NFL Attorneys: Judge's Ruling To Toss Brady's 'Deflategate' Suspension Was 'Unfathomable'
NEW YORK (CBSNewYork/AP) -- NFL lawyers told a federal appeals court in Manhattan on Monday that it was "unfathomable" that a judge could decide to lift New England quarterback Tom Brady's four-game suspension in the "Deflategate" controversy.
The lawyers said in papers filed with the 2nd U.S. Circuit Court of Appeals that Judge Richard Berman reached an "inexplicable" conclusion when he determined that the league failed to adequately warn Brady of the potential suspension and made errors in its investigation that required him to nullify the penalty.
The league asked the appeals court to reverse the lower-court judge and reinstate the penalty that would have kept Brady out of the first four games of this season.
Berman's ruling came a week before the start of a season in which the Patriots are undefeated through six games. He found that the league's actions were "premised upon several significant legal deficiencies."
The appeals court isn't scheduled to hear oral arguments in the case before February, meaning this season will not be affected by any outcome.
Attorneys for the NFL Players Association didn't immediately respond to a request for comment.
Berman ruled after the NFL asked the court to find that it had acted appropriately in its investigation and handling of a controversy that arose after balls were believed to be improperly deflated prior to January's AFC championship game against the Indianapolis Colts. New England beat the Colts 45-7.
A league investigation found it was "more probable than not" that two Patriots ball handling employees deliberately released air from Patriots game balls. In upholding the findings in July, NFL Commissioner Roger Goodell concluded Brady conspired with his team's ball handlers and tried to obstruct the league's probe, including by destroying his cellphone.
In overturning the suspension in a September ruling, Berman criticized Goodell for dispensing "his own brand of industrial justice" as he found multiple reasons to reject the suspension one week before New England held its Sept. 10 opener against the Pittsburgh Steelers.
READ THE FEDERAL JUDGE'S DECISION
The judge cited "several significant legal deficiencies" in the league's handling of the controversy, including no advanced notice of potential penalties, a refusal to produce a key witness and the apparent first-ever discipline of a player based on a finding of "general awareness" of someone else's wrongdoing.
"Because there was no notice of a four-game suspension in the circumstances presented here, Commissioner Goodell may be said to have 'dispensed his own brand of industrial justice,'" Berman wrote, partially citing wording from a previous case.
He said a player's right to know what constitutes violations and what penalties are was "at the heart" of the collective bargaining agreement "and, for that matter, of our criminal and civil justice systems."

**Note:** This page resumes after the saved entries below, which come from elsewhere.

/-- R595, R598, R599, R548, D16. WAI in user state, STOP in user state or with S set, and BGND with BDM disabled go on
with the next instruction; else WAI and STOP stack the frame and wait or stop, and BGND, with nothing stacked, stops at
the next instruction. The two outcomes of BGND and the run state it enters are decision D16, the model's choice (log
32). -/
def Obligations.WaitStopBackground : Prop :=
  ∀ s : State,
    let n := s.frameSize
    let top := s.sp - BitVec.ofNat 16 n
    let halts : Instr → RunState → Prop := fun i run => ∃ t, exec i s = .next t ∧ t.pc = s.pc ∧
      (t.a, t.b, t.x, t.y) = (s.a, s.b, s.x, s.y) ∧ t.ccr = s.ccr ∧ t.special = (s.setRun run).special ∧ t.sp = top ∧
      (s.plain top n → s.holdsFrame t top s.pc ∧ s.bytesKept t (s.locsFrom top n))
    (s.userState = true → exec .wai s = .next s) ∧ (s.userState = false → halts .wai .waiting) ∧
    (s.ccr.s = true ∨ s.userState = true → exec .stop s = .next s) ∧
    (s.ccr.s = false → s.userState = false → halts .stop .stopped) ∧
    (s.cfg.bdmEnabled = false → exec .bgnd s = .next s) ∧
    (s.cfg.bdmEnabled = true → exec .bgnd s = .next (s.setRun .bdm))

/-- R625, R626, R642. What is recognised at a boundary: an access error before all; else XIRQ when X is clear; else,
with I clear and no inhibit, the pending request above the current level that comes first: on CPU12X the highest level,
then the highest vector, on CPU12 the highest vector. With nothing to recognise nothing is. The access error before XIRQ
(D27) and, on CPU12, the vector address alone (U18) are the model's choice (log 26). -/
def Obligations.RecognisedRequests : Prop :=
  ∀ (s : State) (env : Env),
    let isX := s.cfg.version.isX
    let above : Irq → Prop := fun q => q ∈ env.irqs ∧ (isX = true → s.ccrh.ipl.toNat < q.level.toNat)
    let masked := s.ccr.i = true ∨ s.iDelay = true
    (∀ vec, env.nmi = some vec → s.recognised env = some { vec := vec, kind := .nmi env.nmiLevel }) ∧
    (env.nmi = none → env.xirq = true → s.ccr.x = false →
      s.recognised env = some { vec := 0xF4, kind := .xirq env.xirqLevel }) ∧
    (env.nmi = none → (env.xirq = false ∨ s.ccr.x = true) → (masked ∨ ¬ ∃ q, above q) → s.recognised env = none) ∧
    (env.nmi = none → (env.xirq = false ∨ s.ccr.x = true) → ¬ masked → (∃ q, above q) →
      ∃ r, above r ∧ s.recognised env = some { vec := r.vec, kind := .irq r.level } ∧
        ∀ q, above q →
          if isX = true then q.level.toNat < r.level.toNat ∨ (q.level = r.level ∧ q.vec.toNat ≤ r.vec.toNat)
          else q.vec.toNat ≤ r.vec.toNat)

/-- R478, R542, R621 to R623, R640 to R643, R651. A request recognised while the CPU runs is entered in one step, and no
instruction runs: the frame with the address of the next instruction is stacked; inside a WAV the three words of its
sums lie above it, B counted down; right after RTI the frame just pulled serves again and nothing is stored. XIRQ sets
X; on CPU12X IPL takes the request's level. The level of an XIRQ or an access error (D28; log 26), the sums on the stack
(D23; log 19), and the frame used again as a step after the RTI's (log 28) are the model's choice. So are the base of
the vectors (D13; log 23) and the bits of CCRH stacked as 0 (D20; log 21). -/
def Obligations.InterruptEntry : Prop :=
  ∀ (s : State) (r : Request), s.env.reset = none → s.run = .running → s.begin.recognised s.env = some r →
    let x := entryX s.ccr.x r.kind
    let ipl := entryIpl s.cfg.version.isX s.ccrh.ipl r.kind
    let s0 := s.begin.setRtiFrame false
    ∃ t, step s = .next t ∧
      (s.rtiFrame = false → s.wav = none → s0.entered t r.vec s.pc x ipl) ∧
      (s.rtiFrame = false → ∀ w, s.wav = some w → (s0.withSumsStacked w).entered t r.vec s.pc x ipl) ∧
      (s.rtiFrame = true → s0.vectored t r.vec x ipl ∧ t.sp = s.sp - BitVec.ofNat 16 s.frameSize ∧
        s.begin.bytesKept t [])

/-- R598, R599, R647, R640 to R643, R651. Waiting or stopped, with no reset: a recognised request is entered with the
frame already on the stack and nothing stored: the PC from its vector, I set, X set by XIRQ, IPL from the request on
CPU12X, U cleared, every other flag and register kept; XIRQ with X set drops the frame and goes on with the next
instruction; else the CPU stays as it is. That a masked I-maskable request does not end the wait (D15; log 24) and the
level of an XIRQ or an access error (D28; log 26) are the model's choice. So is the base of the vectors (D13; log 23).
-/
def Obligations.WakeFromWaitAndStop : Prop :=
  ∀ s : State, s.env.reset = none → s.run = .waiting ∨ s.run = .stopped →
    (∀ r, s.begin.recognised s.env = some r → ∃ t, step s = .next t ∧
      s.begin.vectored t r.vec (entryX s.ccr.x r.kind) (entryIpl s.cfg.version.isX s.ccrh.ipl r.kind) ∧
      t.sp = s.sp ∧ s.begin.bytesKept t []) ∧
    (s.begin.recognised s.env = none →
      step s = .next (if s.env.xirq && s.ccr.x then
        (s.begin.setSp (s.sp + BitVec.ofNat 16 s.frameSize)).setRun .running else s.begin))

/-- R680 to R683, R46, R47, R651. A reset comes before everything else, in every run state: S, X and I are set, U and
IPL cleared, the PC comes from the vector of the kind of reset in page $FF, nothing is stacked and memory stays, the CPU
runs, with nothing in progress and nothing queued; what the spec leaves open is unconstrained, but for the registers of
the memory controller and the interrupt module. The state right after power-on is such a state, its PC the word at
$FFFE. The model's choices in it: memory stays (D31; log 31); the vectors are in page $FF whatever the vector base (D13;
log 23); the reset falls at a step boundary (D29; log 31); those registers take the parameters (D13; log 7), and before
the vector is fetched, which the model deduces (log 7). -/
def Obligations.ResetSequence : Prop :=
  (∀ (s : State) (kind : ResetKind), s.env.reset = some kind →
    ∃ t, step s = .next t ∧ t.ccr = { t.ccr with s := true, x := true, i := true } ∧
      t.ccrh = { u := false, ipl := 0 } ∧
      t.pc = { s.begin with
        ppage := s.cfg.ppage0, gpage := s.cfg.gpage0, direct := s.cfg.direct0, vectorBase := s.cfg.vectorBase0 }.read16
          (match kind with
        | .powerOn => 0xFFFE
        | .clockMonitor => 0xFFFC
        | .cop => 0xFFFA) ∧
      t.mem = s.mem ∧ t.run = .running ∧ t.iDelay = false ∧ t.wav = none ∧ t.stale = [] ∧ t.rtiFrame = false ∧
      t.pageStored = false ∧
      (t.ppage, t.gpage, t.direct, t.vectorBase) = (s.cfg.ppage0, s.cfg.gpage0, s.cfg.direct0, s.cfg.vectorBase0)) ∧
  State.reset.ccr = { State.reset.ccr with s := true, x := true, i := true } ∧ State.reset.ccrh = { u := false, ipl := 0 } ∧
    State.reset.iDelay = false ∧ State.reset.run = .running ∧ State.reset.wav = none ∧ State.reset.stale = [] ∧
    State.reset.rtiFrame = false ∧ State.reset.pageStored = false ∧ State.reset.pc = State.reset.read16 0xFFFE
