@[simp] theorem State.setWav_cfg (s : State) (v : Option WavSums) : (s.setWav v).cfg = s.cfg := rfl
@[simp] theorem State.setWav_a (s : State) (v : Option WavSums) : (s.setWav v).a = s.a := rfl
@[simp] theorem State.setWav_b (s : State) (v : Option WavSums) : (s.setWav v).b = s.b := rfl
@[simp] theorem State.setWav_x (s : State) (v : Option WavSums) : (s.setWav v).x = s.x := rfl
@[simp] theorem State.setWav_y (s : State) (v : Option WavSums) : (s.setWav v).y = s.y := rfl
@[simp] theorem State.setWav_sp (s : State) (v : Option WavSums) : (s.setWav v).sp = s.sp := rfl
@[simp] theorem State.setWav_pc (s : State) (v : Option WavSums) : (s.setWav v).pc = s.pc := rfl
@[simp] theorem State.setWav_ccr (s : State) (v : Option WavSums) : (s.setWav v).ccr = s.ccr := rfl
@[simp] theorem State.setWav_ccrh (s : State) (v : Option WavSums) : (s.setWav v).ccrh = s.ccrh := rfl
@[simp] theorem State.setWav_tmp1 (s : State) (v : Option WavSums) : (s.setWav v).tmp1 = s.tmp1 := rfl
@[simp] theorem State.setWav_tmp2 (s : State) (v : Option WavSums) : (s.setWav v).tmp2 = s.tmp2 := rfl
@[simp] theorem State.setWav_tmp3 (s : State) (v : Option WavSums) : (s.setWav v).tmp3 = s.tmp3 := rfl
@[simp] theorem State.setWav_ppage (s : State) (v : Option WavSums) : (s.setWav v).ppage = s.ppage := rfl
@[simp] theorem State.setWav_gpage (s : State) (v : Option WavSums) : (s.setWav v).gpage = s.gpage := rfl
@[simp] theorem State.setWav_direct (s : State) (v : Option WavSums) : (s.setWav v).direct = s.direct := rfl
@[simp] theorem State.setWav_vectorBase (s : State) (v : Option WavSums) : (s.setWav v).vectorBase = s.vectorBase := rfl
@[simp] theorem State.setWav_run (s : State) (v : Option WavSums) : (s.setWav v).run = s.run := rfl
@[simp] theorem State.setWav_iDelay (s : State) (v : Option WavSums) : (s.setWav v).iDelay = s.iDelay := rfl
@[simp] theorem State.setWav_wav (s : State) (v : Option WavSums) : (s.setWav v).wav = v := rfl
@[simp] theorem State.setWav_mem (s : State) (v : Option WavSums) : (s.setWav v).mem = s.mem := rfl
@[simp] theorem State.setWav_inputs (s : State) (v : Option WavSums) : (s.setWav v).inputs = s.inputs := rfl
@[simp] theorem State.setWav_tick (s : State) (v : Option WavSums) : (s.setWav v).tick = s.tick := rfl
@[simp] theorem State.setWav_stale (s : State) (v : Option WavSums) : (s.setWav v).stale = s.stale := rfl
@[simp] theorem State.setWav_pageStored (s : State) (v : Option WavSums) : (s.setWav v).pageStored = s.pageStored := rfl
@[simp] theorem State.setWav_rtiFrame (s : State) (v : Option WavSums) : (s.setWav v).rtiFrame = s.rtiFrame := rfl

@[simp] theorem State.setMem_cfg (s : State) (v : Mem) : (s.setMem v).cfg = s.cfg := rfl
@[simp] theorem State.setMem_a (s : State) (v : Mem) : (s.setMem v).a = s.a := rfl
@[simp] theorem State.setMem_b (s : State) (v : Mem) : (s.setMem v).b = s.b := rfl
@[simp] theorem State.setMem_x (s : State) (v : Mem) : (s.setMem v).x = s.x := rfl
@[simp] theorem State.setMem_y (s : State) (v : Mem) : (s.setMem v).y = s.y := rfl
@[simp] theorem State.setMem_sp (s : State) (v : Mem) : (s.setMem v).sp = s.sp := rfl
@[simp] theorem State.setMem_pc (s : State) (v : Mem) : (s.setMem v).pc = s.pc := rfl
@[simp] theorem State.setMem_ccr (s : State) (v : Mem) : (s.setMem v).ccr = s.ccr := rfl
@[simp] theorem State.setMem_ccrh (s : State) (v : Mem) : (s.setMem v).ccrh = s.ccrh := rfl
@[simp] theorem State.setMem_tmp1 (s : State) (v : Mem) : (s.setMem v).tmp1 = s.tmp1 := rfl
@[simp] theorem State.setMem_tmp2 (s : State) (v : Mem) : (s.setMem v).tmp2 = s.tmp2 := rfl
@[simp] theorem State.setMem_tmp3 (s : State) (v : Mem) : (s.setMem v).tmp3 = s.tmp3 := rfl
@[simp] theorem State.setMem_ppage (s : State) (v : Mem) : (s.setMem v).ppage = s.ppage := rfl
@[simp] theorem State.setMem_gpage (s : State) (v : Mem) : (s.setMem v).gpage = s.gpage := rfl
@[simp] theorem State.setMem_direct (s : State) (v : Mem) : (s.setMem v).direct = s.direct := rfl
@[simp] theorem State.setMem_vectorBase (s : State) (v : Mem) : (s.setMem v).vectorBase = s.vectorBase := rfl
@[simp] theorem State.setMem_run (s : State) (v : Mem) : (s.setMem v).run = s.run := rfl
@[simp] theorem State.setMem_iDelay (s : State) (v : Mem) : (s.setMem v).iDelay = s.iDelay := rfl
@[simp] theorem State.setMem_wav (s : State) (v : Mem) : (s.setMem v).wav = s.wav := rfl
@[simp] theorem State.setMem_mem (s : State) (v : Mem) : (s.setMem v).mem = v := rfl
@[simp] theorem State.setMem_inputs (s : State) (v : Mem) : (s.setMem v).inputs = s.inputs := rfl
@[simp] theorem State.setMem_tick (s : State) (v : Mem) : (s.setMem v).tick = s.tick := rfl
@[simp] theorem State.setMem_stale (s : State) (v : Mem) : (s.setMem v).stale = s.stale := rfl
@[simp] theorem State.setMem_pageStored (s : State) (v : Mem) : (s.setMem v).pageStored = s.pageStored := rfl
@[simp] theorem State.setMem_rtiFrame (s : State) (v : Mem) : (s.setMem v).rtiFrame = s.rtiFrame := rfl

"The court finds that Brady had no notice that he could receive a four-game suspension for general awareness of ball deflation by others," the judge wrote.
But in its papers Monday, the league said Goodell properly followed the collective bargaining agreement between the league and the union.
"His decision not only walked through all the evidence he considered and credited in painstaking detail, but also explained at length his efforts to determine how the CBA should be applied to the unprecedented situation before him," the lawyers wrote.
They said Berman ignored decades of legal precedents and approached the case through a "fundamentally flawed" analysis, refusing to accept Goodell's view of the facts.
The lawyers wrote that the judge's finding that the league's conclusions were so far outside the bounds of what the contract allows that Goodell's decision must be nullified ``is unfathomable.''
"The district court egregiously overstepped the bounds of its proper role," the NFL said. "Where lower courts have committed a similar error, appellate courts have not hesitated to reverse. The court should do so here."